Thus the coefficients that will give us the waveform in segment 1 (0 ≤ t < 3) are

$$\displaystyle \begin{aligned} c_k= \begin{cases} \frac{18}{5\pi} & k=0 \, \text{(DC term)} \\ \frac{90 \big(1 + e^{-j\frac{6}{5}\pi k\big)}}{\pi\big(25 - 36k^2\big)} + \frac{20 \big(1 - e^{-j\frac{6}{5}\pi k\big)}}{\pi\big(1600 - k^2\big)} & k > 0, k \neq 40 \\ \frac{90 \big(1 + e^{-j\frac{6}{5}\pi k\big)}}{\pi\big(25 - 36k^2\big)} + \frac{-3j}{10} & k = 40 \end{cases} \end{aligned} $$
(10.23)

We can check these coefficients by generating the waveform (blue curve) for segment 1 as shown in Fig. 10.3 where we use N = 100 coefficients and plot on top of the target waveform (green). Note that this curve is zero for the other two segments.

Fig. 10.3
figure 3

Checking the coefficients for segment 1 (0 ≤ t < 3). The Fourier series is linear, so we can treat each segment independently

The waveform for segment 2 (3 ≤ t < 4) has the form s(t) = e at+b, where a and b are chosen so that s(t) = 4 at t = 3 and s(t) = 1 at t = 4. This gives \(a=\ln {\left (1\right )} - \ln {\left (4\right )}\) and \(b=4\ln {\left (4\right )} - 3\ln {\left (1\right )}\). The Fourier coefficients for segment 2 are calculated using Eq. 10.11 and are found to be

$$\displaystyle \begin{aligned} c_k= \begin{cases} \frac{e^{4a+b}-e^{3a+b}}{5a} & k=0 \, \text{(DC term)} \\ \frac{2}{5a-j2\pi k} \Big( e^{4a+b-j\frac{8}{5}\pi k} - e^{3a+b-j\frac{6}{5}\pi k} \Big) & k > 0 \end{cases} \end{aligned} $$
(10.24)

The waveform for segment 3 (4 ≤ t < 5) has a constant value of 3. This results in the following Fourier coefficients for segment 3:

$$\displaystyle \begin{aligned} c_k= \begin{cases} \frac{3}{5} & k=0 \, \text{(DC term)} \\ \frac{-6}{j2\pi k} \Big(1- e^{-j\frac{8}{5}\pi k} \Big) & k > 0 \end{cases} \end{aligned} $$
(10.25)

The final waveform uses all the coefficients from all the segments and is the sum of the waveforms for each segment. This reconstruction is shown in Fig. 10.4.

Fig. 10.4
figure 4

Signal reconstruction using different numbers of Fourier coefficients (N = 5, 50, 500). As N increases, the signal converges to the ”true” solution. The signal is periodic with period T 0 = 5 seconds and three periods are plotted in each case

The Matlab files to plot this waveform are listed in Table 10.1 and can be downloaded to create the waveform with a different number of coefficients. In Fig. 10.4 and in the subplot with N = 500 coefficients, one can see overshoots and ringing still happening at the discontinuities. This is known as the Gibbs phenomenon [1]. To get rid of the overshoots and ringing, one has to include a large number of coefficients, which tells us that discontinuities and sharp corners contain very high frequencies.
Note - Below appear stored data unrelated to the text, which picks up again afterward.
-- ==== Sys2Proof/Safety.lean ====
section
/-! DEFINITION. The terms that claims use: an enabled, a halted, a faulted machine, the end of a run, the invariant of the
machine, and the readings of spec/ that statements compare the machine with (written from the rules, not from Machine/). -/

namespace Sys2Proof.Machine

/-! ## Conditions of the machine -/

/-- A step is enabled (40_step.md R101). -/
def Enabled (s : State) : Prop := s.run = true ∧ s.fault = none

/-- Halted or paused: no step until the host resumes; a well-defined state (60_exceptions.md R285, R305). -/
def Halted (s : State) : Prop := s.run = false ∧ s.fault = none

/-- Faulted: terminal; nothing may be claimed of the state but the record (60_exceptions.md R285, R286). -/
def Faulted (s : State) : Prop := s.fault ≠ none

/-- `t` ends a run in a mode: the state right after a step from `s` that executes HLT, with `pc` the address of the HLT plus 1
(60_exceptions.md R300). -/
def EndsRun (mode : UnsourcedMode) (s t : State) : Prop :=
  Enabled s ∧ s.opcode = 0x76#8 ∧ stepIn mode s = .next t ∧ Halted t ∧ t.pc = s.pc + 1

/-- The machine's invariant, a claim about its view: memory in canonical form while no fault is recorded; of a faulted machine
only that the record names a Tier G opcode (60_exceptions.md R281, R282; R286 allows no claim about the rest of it). -/
def Sound (s : State) : Prop :=
  match s.view with
  | .unfaulted u => Memory.wf u.mem = true
  | .faulted r => tierOf r.opcode = .g

/-! ## Readings of the rules -/

/-- The number of 1 bits (00_scope.md R6). -/
def onesIn (v : Byte) : Nat := (List.range 8).countP fun i => v.getLsbD i

/-- `Z`, `S` and `P` of a result (10_state.md R28). -/
def ResultFlags (v : Byte) (f : Flags) : Prop :=
  f.z = decide (v.toNat = 0) ∧ f.s = v.msb ∧ f.p = decide (onesIn v % 2 = 0)

/-- The high half of a 16-bit value, as arithmetic (00_scope.md R5: `{a, b} = a * 256 + b`). -/
def highHalf (v : Word) : Byte := BitVec.ofNat 8 (v.toNat / 256)

/-- The low half of a 16-bit value, as arithmetic (00_scope.md R5). -/
def lowHalf (v : Word) : Byte := BitVec.ofNat 8 (v.toNat % 256)

/-- `{a, b} = a * 256 + b` (00_scope.md R5). -/
def pairOf (high low : Byte) : Word := BitVec.ofNat 16 (high.toNat * 256 + low.toNat)

/-- The address of the `M` operand: `HL` (10_state.md R22). -/
def addressM (s : State) : Word := pairOf s.regs.h s.regs.l

/-- The byte an ALU instruction takes besides A (41_alu8.md: `r[s]`, `MemRead(HL, 1)` or `d8`). -/
def sourceByte (s : State) : AluSrc → Byte
  | .reg r => s.regs.get r
  | .m => s.readByte (addressM s)
  | .imm d8 => d8

/-- `pc` after an ALU instruction: 2 bytes on for the immediate forms, else 1 (41_alu8.md). -/
def afterAlu (s : State) : AluSrc → Word
  | .reg _ => s.pc + 1
  | .m => s.pc + 1
  | .imm _ => s.pc + 2

/-- The condition table (30_encoding.md R76). -/
def ConditionHolds (f : Flags) : Cond → Prop
  | .nz => f.z = false
  | .z => f.z = true
  | .nc => f.cy = false
  | .c => f.cy = true
  | .po => f.p = false
  | .pe => f.p = true
  | .p => f.s = false
  | .m => f.s = true

/-- The conditions the source names (30_encoding.md R76, tier S). -/
def sourcedConditions : List Cond := [.nz, .z, .nc, .c, .po, .pe]

/-- The two conditions on the Sign flag (30_encoding.md R76, tier G). -/
def signConditions : List Cond := [.p, .m]

/-- The value of a pair (10_state.md R21, 40_step.md R104). -/
def pairValue (s : State) : Pair → Word
  | .bc => pairOf s.regs.b s.regs.c
  | .de => pairOf s.regs.d s.regs.e
  | .hl => pairOf s.regs.h s.regs.l
  | .sp => s.sp

/-- The registers and `sp` after a pair is written, nothing else of them changed (40_step.md R104). -/
def PairWritten (s t : State) (v : Word) : Pair → Prop
  | .bc => t.regs = { s.regs with b := highHalf v, c := lowHalf v } ∧ t.sp = s.sp
  | .de => t.regs = { s.regs with d := highHalf v, e := lowHalf v } ∧ t.sp = s.sp
  | .hl => t.regs = { s.regs with h := highHalf v, l := lowHalf v } ∧ t.sp = s.sp
  | .sp => t.regs = s.regs ∧ t.sp = v

/-! ## Frames -/

/-- Every byte of memory reads as before. -/
def SameMemory (s t : State) : Prop := ∀ a, t.readByte a = s.readByte a

/-- Every byte of memory outside the listed addresses reads as before. -/
def SameMemoryOutside (stored : List Word) (s t : State) : Prop := ∀ a, a ∉ stored → t.readByte a = s.readByte a

/-- Every register but one is unchanged. -/
def SameRegsBut (r : Reg) (s t : State) : Prop := ∀ q, q ≠ r → t.regs.get q = s.regs.get q

/-- The run flag, the fault record and the two fields of the model's own are unchanged. -/
def SameControl (s t : State) : Prop :=
  t.run = s.run ∧ t.fault = s.fault ∧ t.ioCount = s.ioCount ∧ t.outEvents = s.outEvents

/-- The instructions that write `Z`, `S` and `P` (10_state.md R29). -/
def writesZSP : Form → Bool
  | .alu _ _ | .inr _ | .dcr _ | .popPsw => true
  | _ => false

/-- The instructions that write `CY` (10_state.md R29). -/
def writesCY : Form → Bool
  | .alu _ _ | .dad _ | .rlc | .rrc | .ral | .rar | .stc | .cmc | .popPsw => true
  | _ => false

/-- The instructions that write `AC` (10_state.md R29). -/
def writesAC : Form → Bool
  | .alu _ _ | .inr _ | .dcr _ | .popPsw => true
  | _ => false

/-- The instructions that write memory (20_memory.md R54). -/
def writesMemory : Form → Bool
  | .inr .m | .dcr .m | .movMR _ | .mvi .m _ | .sta _ | .stax _ | .shld _ | .call _ | .callIf _ _ | .rst _ | .push _
  | .pushPsw | .xthl => true
  | _ => false

/-- By how much an instruction may move `sp` as a push or a pop does (10_state.md R27). -/
def stackMoves : Form → List Word
  | .push _ | .pushPsw | .call _ | .rst _ => [-2]
  | .callIf _ _ => [0, -2]
  | .pop _ | .popPsw | .ret => [2]
  | .retIf _ => [0, 2]
  | _ => [0]

/-- The instructions that write `sp` as a register (10_state.md R27). -/
def writesSP : Form → Bool
  | .lxi .sp _ | .inx .sp | .dcx .sp | .sphl => true
  | _ => false

/-- The 26 opcode bytes of length 3 (30_encoding.md R72). -/
def threeByteOpcodes : List Byte :=
  [0x01#8, 0x11#8, 0x21#8, 0x31#8, 0x22#8, 0x2A#8, 0x32#8, 0x3A#8, 0xC2#8, 0xCA#8, 0xD2#8, 0xDA#8, 0xE2#8, 0xEA#8, 0xF2#8,
   0xFA#8, 0xC3#8, 0xC4#8, 0xCC#8, 0xD4#8, 0xDC#8, 0xE4#8, 0xEC#8, 0xF4#8, 0xFC#8, 0xCD#8]

/-- The 18 opcode bytes of length 2 (30_encoding.md R72). -/
def twoByteOpcodes : List Byte :=
  [0x06#8, 0x0E#8, 0x16#8, 0x1E#8, 0x26#8, 0x2E#8, 0x36#8, 0x3E#8, 0xC6#8, 0xCE#8, 0xD6#8, 0xDE#8, 0xE6#8, 0xEE#8, 0xF6#8,
   0xFE#8, 0xD3#8, 0xDB#8]

end Sys2Proof.Machine
end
Table 10.1 Matlab files used to plot arbitrary waveform in Fig. 10.4

The function sumexp.m in Table 10.1 is done with one line of Matlab code as shown in Listing 10.1 and illustrates vectorized Matlab code in contrast to using slower for loops.
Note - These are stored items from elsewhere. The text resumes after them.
/-- PCHL and SPHL: `pc` or `sp` takes HL; nothing is pushed. -/
def Obligations.TransfersFromHL : Prop :=
  encode .pchl = [0b11101001#8] ∧ encode .sphl = [0b11111001#8] ∧
    ∀ s : State, exec .pchl s = .next { s with pc := pairOf s.regs.h s.regs.l } ∧
      exec .sphl s = .next { s with sp := pairOf s.regs.h s.regs.l, pc := s.pc + 1 }

/-- HLT clears the run flag with `pc` just past it, in either mode; no step follows until the driver resumes, and then execution
continues there. -/
def Obligations.HaltStopsUntilResumed : Prop :=
  encode .hlt = [0b01110110#8] ∧
    ∀ s : State, exec .hlt s = .next { s with run := false, pc := s.pc + 1 } ∧
      (∀ mode : UnsourcedMode, Enabled s → s.readByte s.pc = 0x76#8 →
        ∃ t, stepIn mode s = .next t ∧ EndsRun mode s t ∧ t.pc = s.pc + 1 ∧ ¬ Enabled t ∧ Enabled (t.drive .resume) ∧
          (t.drive .resume).pc = s.pc + 1)

/-! ## The stack -/

/-- PUSH and POP over BC, DE, HL (the wrap of the stack addresses is the spec's decision D10, log 14). -/
def Obligations.PushAndPopPair : Prop :=
  ∀ (s : State) (p : StackPair), Memory.wf s.mem = true →
    (∃ t, exec (Form.push p).instr s = .next t ∧
      t.readByte (s.sp - 1) = highHalf (pairValue s (stackPair p)) ∧
      t.readByte (s.sp - 2) = lowHalf (pairValue s (stackPair p)) ∧ t.sp = s.sp - 2 ∧ t.pc = s.pc + 1 ∧
      SameMemoryOutside [s.sp - 1, s.sp - 2] s t ∧ t.regs = s.regs ∧ t.flags = s.flags ∧ SameControl s t) ∧
    ∃ t, exec (Form.pop p).instr s = .next t ∧ t.sp = s.sp + 2 ∧ t.pc = s.pc + 1 ∧
      PairWritten { s with sp := s.sp + 2 } t (pairOf (s.readByte (s.sp + 1)) (s.readByte s.sp)) (stackPair p) ∧
      t.flags = s.flags ∧ SameMemory s t ∧ SameControl s t

/-- PUSH rp followed by POP rp leaves the pair and `sp` unchanged, for every `sp` (for 0 and 1 by the wrap, D10, C5, log
14). -/
def Obligations.PushThenPopRestores : Prop :=
  ∀ (s t u : State) (p : StackPair), Memory.wf s.mem = true → exec (Form.push p).instr s = .next t →
    exec (Form.pop p).instr t = .next u → u.regs = s.regs ∧ u.sp = s.sp ∧ u.flags = s.flags

/-- CALL followed by RET leaves `pc` just past the CALL and `sp` unchanged, for every `sp` (where the addresses wrap, by D10,
log 14). -/
def Obligations.CallThenReturnResumes : Prop :=
  ∀ (s t u : State) (adr : Word), Memory.wf s.mem = true → exec (.call adr) s = .next t → exec .ret t = .next u →
    u.pc = s.pc + 3 ∧ u.sp = s.sp

/-- PUSH PSW and POP PSW: A is the high byte, each flag has its bit of the low byte (the layout is the spec's decision D5, log
7; nothing is said of the three bits that hold no flag, U1), and the pair of them restores A and the flags. That the stack
addresses wrap is the spec's decision D10 (log 14). -/
def Obligations.StatusWordPushAndPop : Prop :=
  ∀ s : State, Memory.wf s.mem = true →
    (∃ t, exec .pushPsw s = .next t ∧ t.readByte (s.sp - 1) = s.regs.a ∧
      (t.readByte (s.sp - 2)).getLsbD 7 = s.flags.s ∧ (t.readByte (s.sp - 2)).getLsbD 6 = s.flags.z ∧
      (t.readByte (s.sp - 2)).getLsbD 4 = s.flags.ac ∧ (t.readByte (s.sp - 2)).getLsbD 2 = s.flags.p ∧
      (t.readByte (s.sp - 2)).getLsbD 0 = s.flags.cy ∧ t.sp = s.sp - 2 ∧ t.pc = s.pc + 1 ∧
      SameMemoryOutside [s.sp - 1, s.sp - 2] s t ∧ t.regs = s.regs ∧ t.flags = s.flags ∧ SameControl s t ∧
      ∃ u, exec .popPsw t = .next u ∧ u.regs = s.regs ∧ u.flags = s.flags ∧ u.sp = s.sp) ∧
    ∃ t, exec .popPsw s = .next t ∧ t.regs.a = s.readByte (s.sp + 1) ∧ SameRegsBut .a s t ∧
      t.flags = { s := (s.readByte s.sp).getLsbD 7, z := (s.readByte s.sp).getLsbD 6, ac := (s.readByte s.sp).getLsbD 4,
                  p := (s.readByte s.sp).getLsbD 2, cy := (s.readByte s.sp).getLsbD 0 } ∧
      t.sp = s.sp + 2 ∧ t.pc = s.pc + 1 ∧ SameMemory s t ∧ SameControl s t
Listing 10.1 Matlab: Summation of complex exponentials

To interpret this line of code, we start with creating a row vector [0:(1/fs):dur] of time values that has a matrix dimension of 1 × N t, where N t is the number of samples (sample rate times time). We then take the vector of harmonic frequencies f and force it to be a column vector f(:) with dimension N f × 1, where N f is the number of frequencies. Thus we do not care if f comes into the function as a row or column vector since we force it to be a column vector by using f(:). We then multiple the column vector of frequencies by the row vector of time samples:

$$\displaystyle \begin{aligned} \stackrel{f(:)}{N_f \times 1} * \; \stackrel{\text{[0:(1/fs):dur]}}{1 \times N_t} = \stackrel{\text{f(:)*[0:(1/fs):dur]}}{N_f \times N_t} \end{aligned} $$
(10.26)

This results in an outer product matrix N f × N t containing all combinations of frequencies and times. This matrix gets multiplied by the complex term j ∗ 2 ∗ π and is the argument to Matlab’s exp() function that results in a matrix of complex values of size N f × N t.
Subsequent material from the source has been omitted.